- [REQUIRED ACTION]
Repeat the entries below exactly. Begin with the first line and end with the line that contains "timer (onlyIf (x.state == .shadowed)".

- [AVAILABLE DATA]
-- ==== Sys2Proof/Machine/Timers.lean ====
section
/-! DEFINITION. What the node does when no command waits: every timer it holds, with its deadline, and the idle step (log 2,
log 3). -/

namespace Sys2Proof.Machine

/-- A timer, when it is armed: its deadline and the command it raises. -/
def timer (deadline : Option Time) (i : Instr) : List (Time × Instr) :=
  match deadline with
  | some t => [(t, i)]
  | none => []

/-- A deadline that counts only while a condition holds. -/
def onlyIf (b : Bool) (t : Option Time) : Option Time := if b then t else none

/-- The timers of the Start-up Controller and the Phase Controller (R181, R187, R191, R132). -/
def State.startTimers (s : State) : List (Time × Instr) :=
  timer (s.startup.loadSince.map fun t => t + ms 50) .loadTimeout ++
  timer (onlyIf (s.startup.state == .listening) s.startup.listenEnd) .listeningEnd ++
  timer s.startup.restart .restartPendingTimeout ++
  timer (onlyIf s.running s.phase.phaseDue) .phasePeriod

/-- The timers of the Trunk Interface (R166, R168, R170, R173, R175). -/
def State.trunkTimers (s : State) : List (Time × Instr) :=
  timer s.attemptDue .attemptStart ++
  timer (s.trunk.oldestB.map fun x => x.handed + staleAge) .stale ++
  timer (match s.trunk.mode with
    | .enabled => none
    | .backedOff t => some t) .backedOffEnd ++
  timer (onlyIf s.running s.trunk.presenceDue) .presencePeriod ++
  s.trunk.peers.map fun q => (q.heard + ms 3000, .peerExpiry q.station)

/-- The timers of the Tap Controller (R44, R51, R57). -/
def State.tapTimers (s : State) : List (Time × Instr) :=
  timer (onlyIf s.running s.taps.wantDue) .wantPeriod ++
  (s.taps.catalogue.map fun e => (e.listed + ms 1000, .catalogueExpiry e.program)) ++
  (s.taps.taps.filter fun t => t.state == .starved).map fun t => (t.lastKept + ms 300, .starvedTimeout t.program)

/-- The timers of one feed channel (R73, R77, R82, R84). -/
def State.channelTimers (s : State) (c : Chan) : List (Time × Instr) :=
  let x := s.chan c
  timer (onlyIf ((x.window.map fun w => decide (1000 ≤ w.count)).getD false) (some s.now)) (.levelWindowEnd c) ++
  (x.demand.map fun d => (d.2, .demandExpiry c d.1)) ++
  timer (onlyIf (x.state == .linger && x.demand.isEmpty) x.lingerEnd) (.lingerEnd c) ++
  timer (onlyIf (x.state == .shadowed) x.shadowEnd) (.shadowEnd c)

/-- The timers of the Carry Controller, and the two clocks (R24, R65, R80). -/
def State.carryTimers (s : State) : List (Time × Instr) :=
  timer s.mixer.nextBlock .blockEvent ++ timer s.carry.nextFeed .feedEvent ++
  timer (onlyIf s.running s.carry.carryDue) .carryPeriod ++ allChans.flatMap s.channelTimers

/-- The timers of the Originator (R95, R99, R103). -/
def State.origTimers (s : State) : List (Time × Instr) :=
  let o := s.orig
  match o.state with
  | .idle => []
  | .leadIn =>
    timer (onlyIf (decide (o.leadIns < 20)) (some (o.accepted + ms (10 * o.leadIns)))) .leadInEvent ++
    timer (onlyIf o.desc.isSome (some (o.accepted + ms 200))) .leadInComplete
  | .speech =>
    timer (onlyIf ((o.nextHold.map fun t => decide (t < o.lastAudio + ms 5000)).getD false) o.nextHold) .holdTimer ++
    timer (some (o.lastAudio + ms 5000)) .panelLost
  | .collecting => timer (o.ackTable.bind AckTable.windowEnd) .windowEnd

/-- The timers of one port: inactivity, seat link, caption, pending list (R12, R120, R149, R150, R152, R153, R159). -/
def State.portTimers (s : State) (p : Port) : List (Time × Instr) :=
  let b := s.berth p
  let l := s.links[p]
  timer (match b.attention, b.timer with
    | .awake, .counting t => onlyIf (s.inService p) (some (t + inactivityLimit))
    | _, _ => none) (.inactivityExpiry p) ++
  timer (onlyIf (l.state == .down && decide (0 < l.goodCount)) (l.lastGood.map fun t => t + ms 100)) (.goodCountTimeout p) ++
  timer (onlyIf (l.state == .up) (l.lastGood.map fun t => t + ms 100)) (.statusWatchExpiry p) ++
  timer (onlyIf (l.state == .up) (l.hold.map fun t => t + ms 50)) (.linkFault p) ++
  timer l.holdOff (.holdOffEnd p) ++
  timer l.cardDeadline (.captionAckTimeout p) ++
  (s.berthVoice p).pending.map fun x => (x.2 + ms 20000, .pendingWaitLimit p x.1)

/-- Every timer that is armed, with its deadline and its command. -/
def State.timers (s : State) : List (Time × Instr) :=
  s.startTimers ++ s.trunkTimers ++ s.tapTimers ++ s.carryTimers ++ s.origTimers ++
  (s.voice.table.map fun e => (e.lastPacket + ms 300, .entryLost e.desc.id)) ++
  allPorts.flatMap s.portTimers

/-- The earliest deadline that time has reached. -/
def State.earliest (s : State) : Option Time :=
  (s.timers.filter fun x => decide (x.1 ≤ s.now)).foldl
    (fun acc x =>
      match acc with
      | none => some x.1
      | some t => some (min t x.1)) none

/-- The commands of the timers that run out first, of those that time has reached. -/
def State.dueCommands (s : State) : List Instr :=
  match s.earliest with
  | none => []
  | some t => (s.timers.filter fun x => x.1 == t).map fun x => x.2

/-- Nothing waits: of the timers that ran out first, one raises its command, a free choice among those that ran out
together, which are looked at anew when it has been taken (log 3); when none has run out, 40 ns pass. -/
def State.idle (s : State) : State :=
  match s.dueCommands[Config.pick s.free % s.dueCommands.length]? with
  | none => { s with now := s.now + 1 }
  | some c => { s with pending := [c], free := s.free + 1 }

end Sys2Proof.Machine
end

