/-- An ACK of the open table's id from a station not yet heard joins its acked set and adds its counts, and closes a
collection it completes DELIVERED; one of another id, or from a station heard already, is passed over. Model's choice:
log 22. -/
def Obligations.AcksAreCollected : Prop :=
  ∀ (s : State) (source : Nat) (id : AnnId) (items : List AckItem) (a : AckTable),
    s.takesFrom source = true → s.running = true → s.image.panel = true → items.length ≤ 12 → s.orig.ackTable = some a →
    let c := totalsOf items
    ((a.closed = true ∨ a.id ≠ id ∨ a.acked.contains source = true) → exec (.ack source id c items) s = .next (s.heard source)) ∧
    (a.closed = false → a.id = id → a.acked.contains source = false →
      ∃ t b, exec (.ack source id c items) s = .next t ∧ t = { s with trunk := t.trunk, orig := t.orig } ∧
        t.orig.ackTable = some b ∧ (∀ x, x ∈ b.acked ↔ x = source ∨ x ∈ a.acked) ∧ b.totals = totalsAdd a.totals c ∧
        (∀ x, x ∈ b.failed ↔ (x = source ∧ (0 < c.declined ∨ 0 < c.cut ∨ 0 < c.missed)) ∨ x ∈ a.failed) ∧
        (s.orig.state = .collecting → (∀ x ∈ a.expected, x = source ∨ x ∈ a.acked) →
          t.orig.state = .idle ∧ b.closed = true ∧ b.result = some .delivered ∧
          t.orig.notices = s.orig.notices ++ [.outcome id .delivered b.totals []]) ∧
        ((s.orig.state ≠ .collecting ∨ ∃ x ∈ a.expected, x ≠ source ∧ x ∉ a.acked) →
          t.orig.state = s.orig.state ∧ t.orig.notices = s.orig.notices ∧ b.closed = false))

/-- What is turned away. A passenger request at a port out of service, on a link that is not UP or in LOADING changes
nothing. With the panel disabled or in STRAP_FAULT a panel request is refused NOT_ENABLED; with the panel enabled it is
discarded in LOADING, where a panel frame error is not counted; in LISTENING with the panel enabled BEGIN and
SET_PHASE are refused BUSY; an undefined class, a stop above 99 or a language above 3 is refused BAD_ARGUMENT. Model's choices: log 10 and 22. -/
def Obligations.RequestsTurnedAway : Prop :=
  (∀ (s : State) (p : Port), (s.linkRuns p && s.linkUp p) = false → ∀ n on w,
    exec (.select p n) s = .next s ∧ exec (.volume p n) s = .next s ∧ exec (.mute p on) s = .next s ∧
    exec (.language p n) s = .next s ∧ exec (.dnd p on) s = .next s ∧ exec (.stop p n w) s = .next s ∧
    exec (.screen p on) s = .next s ∧ exec (.brightness p n) s = .next s ∧ exec (.skip p) s = .next s) ∧
  (∀ (s : State) (cls first last stop language caption ph : Nat) (l : List Sample),
    let refused (k : PanelKind) (why : PanelReason) : State :=
      { s with orig := { s.orig with notices := s.orig.notices ++ [.refused k why] } }
    (s.loading = true → exec .panelFrameError s = .next s) ∧
    (s.loading = true → s.image.panel = true → exec (.beginAnn cls first last stop language caption) s = .next s ∧
      exec (.panelAudio l) s = .next s ∧ exec .panelEnd s = .next s ∧ exec .abort s = .next s ∧ exec (.setPhase ph) s = .next s) ∧
    ((s.startup.state = .strapFault ∨ s.image.panel = false) →
      exec (.beginAnn cls first last stop language caption) s = .next (refused .begin .notEnabled) ∧
      exec (.panelAudio l) s = .next (refused .audio .notEnabled) ∧ exec .panelEnd s = .next (refused .fin .notEnabled) ∧
      exec .abort s = .next (refused .abort .notEnabled) ∧ exec (.setPhase ph) s = .next (refused .setPhase .notEnabled)) ∧
    (s.startup.state = .listening → s.image.panel = true →
      exec (.beginAnn cls first last stop language caption) s = .next (refused .begin .busy) ∧
      exec (.setPhase ph) s = .next (refused .setPhase .busy)) ∧
    (s.running = true → s.image.panel = true → 1 ≤ first → first ≤ last → last ≤ 240 →
      (classOf cls = none ∨ 99 < stop ∨ 3 < language) →
      exec (.beginAnn cls first last stop language caption) s = .next (refused .begin .badArgument)))

/-! ## Phases (chapter 7) -/

/-- What a phase change leaves at the berths (R18, R20): at an UP in-service berth a level that differs from the one reported is
handed in a SCREEN_LEVEL frame and reported, and nothing else changes; at any other the link is not touched. -/
def levelsFollow (s t : State) : Prop :=
  ∀ p : Port,
    (s.inService p = true → s.linkUp p = true → levelSent s t p []) ∧
    ((s.inService p = false ∨ s.linkUp p = false) → t.links[p] = s.links[p]) ∧
    t.berth p = { s.berth p with reported := (t.berth p).reported }

/-- A PHASE record with a phase above 3 or a setter outside 1..30 is counted and discarded; any other is adopted, and
counted, exactly when its epoch is greater, or equal with a lower setter, or both equal with another phase and heard from
the setter itself; a new level then goes to each UP berth. -/
def Obligations.PhaseRecordsAreAdopted : Prop :=
  ∀ (s : State) (source : Nat) (e : Seq) (p setter : Nat), s.takesFrom source = true →
    let own := s.phase.own
    let valid : Prop := p ≤ 3 ∧ 1 ≤ setter ∧ setter ≤ 30
    let wins : Prop := own.epoch.toNat < e.toNat ∨ (e = own.epoch ∧ setter < own.setter) ∨
      (e = own.epoch ∧ setter = own.setter ∧ p ≠ own.phase.val ∧ source = setter)
    ∃ t, exec (.phase source e p setter) s = .next t ∧
      (¬valid → t = { s with trunk := t.trunk, phase := { s.phase with phaseError := bump s.phase.phaseError } }) ∧
      (valid → wins → t.phase.own.epoch = e ∧ t.phase.own.phase.val = p ∧ t.phase.own.setter = setter ∧
        t.phase.adoption = bump s.phase.adoption ∧
        levelsFollow s t ∧
        t = { s with trunk := t.trunk, phase := t.phase, berths := t.berths, links := t.links }) ∧
      (valid → ¬wins → t = { s with trunk := t.trunk })

/-- Two PHASE records that differ in epoch or setter leave the same phase state in whichever order they are taken. -/
def Obligations.PhaseRecordsCommute : Prop :=
  ∀ (s a b ab ba : State) (r1 r2 : Nat) (e1 e2 : Seq) (p1 p2 x1 x2 : Nat),
    s.takesFrom r1 = true → s.takesFrom r2 = true → (e1 ≠ e2 ∨ x1 ≠ x2) →
    exec (.phase r1 e1 p1 x1) s = .next a → exec (.phase r2 e2 p2 x2) a = .next ab →
    exec (.phase r2 e2 p2 x2) s = .next b → exec (.phase r1 e1 p1 x1) b = .next ba →
    ab.phase.own = ba.phase.own

/-- SET_PHASE 0..3 in RUNNING with the panel enabled makes the next epoch with the own station as setter and sends its PHASE
record, the profile in force is that phase's, and a new level goes to each UP berth; a phase above 3 is refused BAD_ARGUMENT and changes
nothing; with the panel disabled it is refused NOT_ENABLED. Model's choice: log 22, for the notices as a list. -/
def Obligations.SetPhaseOriginates : Prop :=
  ∀ (s : State) (p : Nat), s.running = true →
    (s.image.panel = true → p ≤ 3 → ∃ t, exec (.setPhase p) s = .next t ∧
      t.phase.own.epoch.toNat = min 65535 (s.phase.own.epoch.toNat + 1) ∧ t.phase.own.phase.val = p ∧
      t.phase.own.setter = s.startup.station ∧ t.phase.phaseDue = some (s.now + ms 5000) ∧ t.phase.adoption = s.phase.adoption ∧
      t.orig = { s.orig with notices := s.orig.notices ++ [.accepted .setPhase] } ∧
      queuedA s t (.phase t.phase.own.epoch p s.startup.station) ∧ levelsFollow s t ∧
      t = { s with trunk := t.trunk, phase := t.phase, berths := t.berths, links := t.links, orig := t.orig } ∧
      ∀ ph : Phase, ph.val = p → t.profile = s.image.profiles[ph]) ∧
    (s.image.panel = true → 3 < p → exec (.setPhase p) s =
      .next { s with orig := { s.orig with notices := s.orig.notices ++ [.refused .setPhase .badArgument] } }) ∧
    (s.image.panel = false → exec (.setPhase p) s =
      .next { s with orig := { s.orig with notices := s.orig.notices ++ [.refused .setPhase .notEnabled] } })

/-! ## The Mixer (chapter 2) -/

/-- At a block event every tap answers one request and every entry in SPEECH plays on; every in-service berth's duck moves by
the ramp towards the profile's depth in CHIME and SPEAKING and towards 0 in IDLE, and not past it; a chime goes on at its
position or begins at 0; every UP link is handed an AUDIO frame of the berth's info word and output block, each clipped
block counted once. The info word holds the phase, the voice state, the class in service, the state of the tap after it has
answered, and mute. No berth record and no packet changes. Model's choices: log 2 and 7. -/
def Obligations.BlockEventServesEveryBerth : Prop :=
  (∀ (s : State) (t0 : Time), s.mixer.nextBlock = some t0 →
    let a : BlockAnswers := { programs := s.taps.taps.map fun x => (x.program, x.request.1.state, x.request.2),
                              blocks := s.voice.table.map fun e => (e.desc.id, e.play.2) }
    let used (p : Port) : Nat := match (s.berthVoice p).serving with
      | .chime id => if s.mixer.berths[p].chimeId = some id then s.mixer.berths[p].chimePos else 0
      | _ => 0
    ∃ t, exec .blockEvent s = .next t ∧ t.now = max s.now t0 ∧ t.mixer.nextBlock = some (t.now + ms 1) ∧
      (∀ p : Port, s.inService p = true →
        let target : Nat := if (s.berthVoice p).serving = .idle then 0 else s.profile.depth
        let old := s.mixer.berths[p].duck
        t.mixer.berths[p].duck = (if old < target then min (old + s.profile.ramp) target
          else if target < old then max (old - s.profile.ramp) target else old) ∧
        (∀ id, (s.berthVoice p).serving = .chime id →
          t.mixer.berths[p].chimeId = some id ∧ t.mixer.berths[p].chimePos = (used p + 1) % 4) ∧
        ((∀ id, (s.berthVoice p).serving ≠ .chime id) → t.mixer.berths[p].chimeId = none ∧ t.mixer.berths[p].chimePos = 0) ∧
        (let info := s.infoOf a p;
          (info.extractLsb' 14 2).toNat = s.phase.own.phase.val ∧
          (info.extractLsb' 12 2).toNat = (match (s.berthVoice p).serving with
            | .idle => 0
            | .chime _ => 1
            | .speaking _ => 2) ∧
          (info.extractLsb' 9 3).toNat = (match (s.currentId p).bind s.classOfId with
            | none => 0
            | some k => annClassCode k) ∧
          (info.extractLsb' 6 3).toNat = (if (s.berth p).program = 0 then 0
            else match (s.tap? (s.berth p).program).map fun x => x.request.1.state with
              | none => 1
              | some .waiting => 1
              | some .priming => 2
              | some .playing => 3
              | some .starved => 4) ∧
          info.getLsbD 5 = (s.berth p).mute ∧ info.extractLsb' 0 5 = 0#5) ∧
        (s.linkUp p = true →
          let f : SeatFrame := .audio (s.infoOf a p) ((s.outputBlock a p (used p) t.mixer.berths[p].duck).map fun x => x.1)
          t.links[p] = s.links[p].handAudio f ∧
          (s.links[p].sending.isSome = true → t.links[p] = { s.links[p] with
            audio := some f,
            counters := { s.links[p].counters with
              audioOverrun := if s.links[p].audio.isSome then bump s.links[p].counters.audioOverrun
                              else s.links[p].counters.audioOverrun } }) ∧
          (s.links[p].sending = none → s.links[p].resets = [] → s.links[p].control = [] → t.links[p].sending = some f))) ∧
      (∀ p : Port, s.inService p = false → t.mixer.berths[p] = s.mixer.berths[p]) ∧
      (∀ p : Port, (s.inService p = false ∨ s.linkUp p = false) → t.links[p] = s.links[p]) ∧
      t.mixer.clip = bumpBy ((allPorts.filter fun p => s.inService p && s.linkUp p &&
        (s.outputBlock a p (used p) t.mixer.berths[p].duck).any fun x => x.2).length) s.mixer.clip ∧
      t.taps = { s.taps with
        taps := s.taps.taps.map fun x => x.request.1,
        gap := bumpBy (s.taps.taps.filter fun x => x.request.2 == .missing).length s.taps.gap,
        starve := bumpBy (s.taps.taps.filter fun x => x.state == .playing && x.queue.isEmpty).length s.taps.starve } ∧
      t.voice = { s.voice with table := s.voice.table.map fun e => e.play.1 } ∧
      t = { s with now := t.now, taps := t.taps, voice := t.voice, mixer := t.mixer, links := t.links }) ∧
  (∀ x : Tap,
    (x.state ≠ .playing → x.request = (x, .none)) ∧
    (x.state = .playing → x.queue = [] → x.request = ({ x with state := .starved }, .none)) ∧
    (∀ k r, x.state = .playing → x.queue = k :: r → x.expected = some k.sequence →
      x.request = ({ x with queue := r, expected := some (k.sequence + 1) }, .block k.trim k.frames)) ∧
    (∀ k r e, x.state = .playing → x.queue = k :: r → x.expected = some e → k.sequence ≠ e →
      x.request = ({ x with expected := some (e + 1) }, .missing))) ∧
  (∀ e : Entry,
    (e.state ≠ .speech → e.play = (e, none)) ∧ (e.queue = [] → e.play = (e, none)) ∧
    (e.playout = .notStarted → e.queue.length < 3 → e.play = (e, none)) ∧
    (∀ b r, e.state = .speech → e.queue = b :: r → (3 ≤ e.queue.length ∨ ∃ n, e.playout = .started n) →
      e.play = ({ e with queue := r, playout := .started (b.index.toNat + 1) }, some b.samples)))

- [TASK OUTPUT]
-- ==== Sys2Proof/Machine/Timers.lean ====
section
/-! DEFINITION. What the node does when no command waits: every timer it holds, with its deadline, and the idle step (log 2,
log 3). -/

namespace Sys2Proof.Machine

/-- A timer, when it is armed: its deadline and the command it raises. -/
def timer (deadline : Option Time) (i : Instr) : List (Time × Instr) :=
  match deadline with
  | some t => [(t, i)]
  | none => []

/-- A deadline that counts only while a condition holds. -/
def onlyIf (b : Bool) (t : Option Time) : Option Time := if b then t else none

/-- The timers of the Start-up Controller and the Phase Controller (R181, R187, R191, R132). -/
def State.startTimers (s : State) : List (Time × Instr) :=
  timer (s.startup.loadSince.map fun t => t + ms 50) .loadTimeout ++
  timer (onlyIf (s.startup.state == .listening) s.startup.listenEnd) .listeningEnd ++
  timer s.startup.restart .restartPendingTimeout ++
  timer (onlyIf s.running s.phase.phaseDue) .phasePeriod

/-- The timers of the Trunk Interface (R166, R168, R170, R173, R175). -/
def State.trunkTimers (s : State) : List (Time × Instr) :=
  timer s.attemptDue .attemptStart ++
  timer (s.trunk.oldestB.map fun x => x.handed + staleAge) .stale ++
  timer (match s.trunk.mode with
    | .enabled => none
    | .backedOff t => some t) .backedOffEnd ++
  timer (onlyIf s.running s.trunk.presenceDue) .presencePeriod ++
  s.trunk.peers.map fun q => (q.heard + ms 3000, .peerExpiry q.station)

/-- The timers of the Tap Controller (R44, R51, R57). -/
def State.tapTimers (s : State) : List (Time × Instr) :=
  timer (onlyIf s.running s.taps.wantDue) .wantPeriod ++
  (s.taps.catalogue.map fun e => (e.listed + ms 1000, .catalogueExpiry e.program)) ++
  (s.taps.taps.filter fun t => t.state == .starved).map fun t => (t.lastKept + ms 300, .starvedTimeout t.program)

/-- The timers of one feed channel (R73, R77, R82, R84). -/
def State.channelTimers (s : State) (c : Chan) : List (Time × Instr) :=
  let x := s.chan c
  timer (onlyIf ((x.window.map fun w => decide (1000 ≤ w.count)).getD false) (some s.now)) (.levelWindowEnd c) ++
  (x.demand.map fun d => (d.2, .demandExpiry c d.1)) ++
  timer (onlyIf (x.state == .linger && x.demand.isEmpty) x.lingerEnd) (.lingerEnd c) ++
  timer (onlyIf (x.state == .shadowed) x.shadowEnd) (.shadowEnd c)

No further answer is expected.